Data from The Health Improvement Network (a United Kingdom population database) were used to identify patients with PsA and AS between January 2000 and December 2014. Investigators quantified the all-cause mortality reduction in patients initiated on statins compared to propensity-matched patients not initiated on statins.
The study found that statin initiation was associated with a 32% reduction in all-cause mortality, with a hazard ratio of 0.68 (95% CI, 0.57–0.81). Along with suggesting that statins may be beneficial in lowering the risk of all-cause mortality in patients with AS and PsA, Dr. Oza said the results suggest that “the magnitude of this mortality reduction is larger than large meta-analyses of the general population, on the order of 9–14%.”
Dr. Oza said that a future study will look at biologic treatment and adherence, because the current study did not include these medications.
Lowering Uric Acid Improves Chronic Kidney Disease
Gerald D. Levy, MD, rheumatologist, Kaiser Permanente, Downey, Calif., presented data from a large retrospective cohort of patients with hyperuricemia that showed that lowering uric acid (UA) levels to below 6 mg/dL improved both hyperuricemia and chronic kidney disease (CKD).
According to Dr. Levy, these benefits were seen in 6% of patients who achieved the targeted UA goal compared with patients who did not achieve this goal.
The study also found that CKD stage was an important factor in which patients improved after UA lowering therapy, with 3% of patients with stage II CKD improving and nearly 10% of patients with stage III CKD stage improving. The study found no benefit in patients with stage IV CKD.
These results, emphasized Dr. Levy, indicate the need to monitor patients with hyperuricemia and CKD. “Consider utilizing urate-lowering therapy in addition to the usual ‘tools’ of optimizing glucose and blood pressure control,” he said, “along with ACE and ARBs to stabilize and possibly improve renal function.”

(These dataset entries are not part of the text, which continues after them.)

-- ==== Sys2Proof/Laws/Host.lean ====
section
/-! SUPPORT. What the wrappers of the commands do, said once: they go on, keep the queue, and answer a host command with what
its meaning replies (R14, R19, R386). -/
namespace Sys2Proof
open Sys2Proof.Machine

/-! ### The wrappers answer a next state and keep the queue -/

theorem onDev_next (f : Clock → Dev → Dev) (s : State) : onDev f s = .next { s with dev := f s.clk s.dev } := rfl

theorem onMem_next (f : Clock → Mems → Dev → Mems × Dev) (s : State) :
    onMem f s = .next { s with mem := (f s.clk s.mem s.dev).1, dev := (f s.clk s.mem s.dev).2 } := rfl

theorem hostCmd_next (o : Origin) (opc : Nat) (f : Clock → Dev → Reply × Dev) (s : State) :
    ∃ d, hostCmd o opc f s = .next { s with dev := d } := by
  unfold hostCmd
  split
  · exact ⟨s.dev, rfl⟩
  · split <;> exact ⟨_, rfl⟩

theorem hostRead_next (o : Origin) (opc : Nat) (f : Clock → Dev → Status × List RField × Dev) (s : State) :
    ∃ d, hostRead o opc f s = .next { s with dev := d } := by
  unfold hostRead
  split
  · exact ⟨s.dev, rfl⟩
  · split <;> exact ⟨_, rfl⟩

theorem hostMem_next (o : Origin) (opc : Nat) (f : Clock → Mems → Dev → Reply × Mems × Dev) (s : State) :
    ∃ m d, hostMem o opc f s = .next { s with mem := m, dev := d } := by
  unfold hostMem
  split
  · exact ⟨s.mem, s.dev, rfl⟩
  · split
    · exact ⟨s.mem, _, rfl⟩
    · exact ⟨_, _, rfl⟩

/-! ### What a host command answers -/

/-- `m` is the command's meaning applied to the state; the two `rfl`s unfold the dispatch and the meaning. -/
theorem does_of_onDev {i : Instr} {s : State} {d : Dev} (m : Out) {f : Clock → Dev → Dev} (g : exec i s = m)
    (h : m = onDev f s) (e : f s.clk s.dev = d) : Does i s d := by
  subst e; exact g.trans h

theorem doesMem_of_onMem {i : Instr} {s : State} {m : Mems} {d : Dev} (x : Out) {f : Clock → Mems → Dev → Mems × Dev}
    (g : exec i s = x) (h : x = onMem f s) (e : f s.clk s.mem s.dev = (m, d)) : DoesMem i s m d := by
  unfold DoesMem; rw [g, h, onMem_next, e]

theorem does_of_onMem {i : Instr} {s : State} {d : Dev} (x : Out) {f : Clock → Mems → Dev → Mems × Dev}
    (g : exec i s = x) (h : x = onMem f s) (e : f s.clk s.mem s.dev = (s.mem, d)) : Does i s d := by
  unfold Does; rw [g, h, onMem_next, e]

/-- A host command whose meaning replies now answers with that status and result. -/
theorem answers_of_hostCmd {i : Instr} {o : Origin} {opc : Nat} {s : State} {st : Status} {res : List RField} {d : Dev}
    (f : Clock → Dev → Reply × Dev) (ho : HostOk o s) (h : exec i s = hostCmd o opc f s)
    (e : f s.clk s.dev = (.now st res, d)) : Answers i o opc s st res d := by
  obtain ⟨h1, h2⟩ := ho
  unfold Answers Does
  rw [h]
  simp only [hostCmd, h1, h2, Bool.false_eq_true, if_false, onDev_next, e]
  rfl

/-- A host command whose meaning says so waits. -/
theorem waits_of_hostCmd {i : Instr} {o : Origin} {opc : Nat} {s : State} {kind : WKind} {key : Nat} {d : Dev}
    (f : Clock → Dev → Reply × Dev) (ho : HostOk o s) (h : exec i s = hostCmd o opc f s)
    (e : f s.clk s.dev = (.later kind key, d)) : Waits i o opc s kind key d := by
  obtain ⟨h1, h2⟩ := ho
  unfold Waits Does
  rw [h]
  simp only [hostCmd, h1, h2, Bool.false_eq_true, if_false, onDev_next, e]
  rfl

/-- A host command without a reply of its own leaves the device its meaning gives. -/
theorem does_of_hostCmd_held {i : Instr} {o : Origin} {opc : Nat} {s : State} {d : Dev}
    (f : Clock → Dev → Reply × Dev) (ho : HostOk o s) (h : exec i s = hostCmd o opc f s)
    (e : f s.clk s.dev = (.held, d)) : Does i s d := by
  obtain ⟨h1, h2⟩ := ho
  unfold Does
  rw [h]
  simp only [hostCmd, h1, h2, Bool.false_eq_true, if_false, onDev_next, e]
  rfl

theorem reads_of_hostRead {i : Instr} {o : Origin} {opc : Nat} {s : State} {st : Status} {res : List RField} {d : Dev}
    (f : Clock → Dev → Status × List RField × Dev) (ho : HostOk o s) (h : exec i s = hostRead o opc f s)
    (e : f s.clk s.dev = (st, res, d)) : Reads i o opc s st res d := by
  obtain ⟨h1, h2⟩ := ho
  unfold Reads Does
  rw [h]
  simp only [hostRead, h1, h2, Bool.false_eq_true, if_false, onDev_next, e]

/-- A host command that reaches the memories, replying now. -/
theorem doesMem_of_hostMem {i : Instr} {o : Origin} {opc : Nat} {s : State} {st : Status} {res : List RField} {m : Mems} {d : Dev}
    (f : Clock → Mems → Dev → Reply × Mems × Dev) (ho : HostOk o s) (h : exec i s = hostMem o opc f s)
    (e : f s.clk s.mem s.dev = (.now st res, m, d)) : DoesMem i s m (d.complete s.clk o opc st res) := by
  obtain ⟨h1, h2⟩ := ho
  unfold DoesMem
  rw [h]
  simp only [hostMem, h1, h2, Bool.false_eq_true, if_false, onMem_next, e]
  rfl

/-- While the control cores restart a host command has no effect (R19). -/
theorem hostCmd_paused {o : Origin} {opc : Nat} {s : State} (f : Clock → Dev → Reply × Dev) (h : s.dev.hif.paused = true) :
    hostCmd o opc f s = .next s := by
  unfold hostCmd; rw [if_pos h]

end Sys2Proof
end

Dr. Levy also pointed out the need for rheumatologists to better educate primary care physicians on the need to assess and monitor uric acid levels not only for diagnosing and treating gout, but also for the connection between high uric acid levels and renal disease. “Numerous studies show that primary care physicians under-diagnose and under-treat this generally, easily controlled disease,” he said. “This led to unnecessary pain and lost function by millions of patients.”
Saying that the current guidelines on uric acid give mixed messages and focus largely on gout, he emphasized that published data show the importance of normalizing uric acid for CKD benefit (current study) as well as for cardiac and cerebral benefits. “To focus only on the aspect of acute gout attacks is likely to lead to more [emergency department] visits, with the associated costs, lost work and wages, and patients who ultimately develop renal, cardiac and cerebral problems that could be avoided simply by using a well-tolerated relatively inexpensive medication,” he said.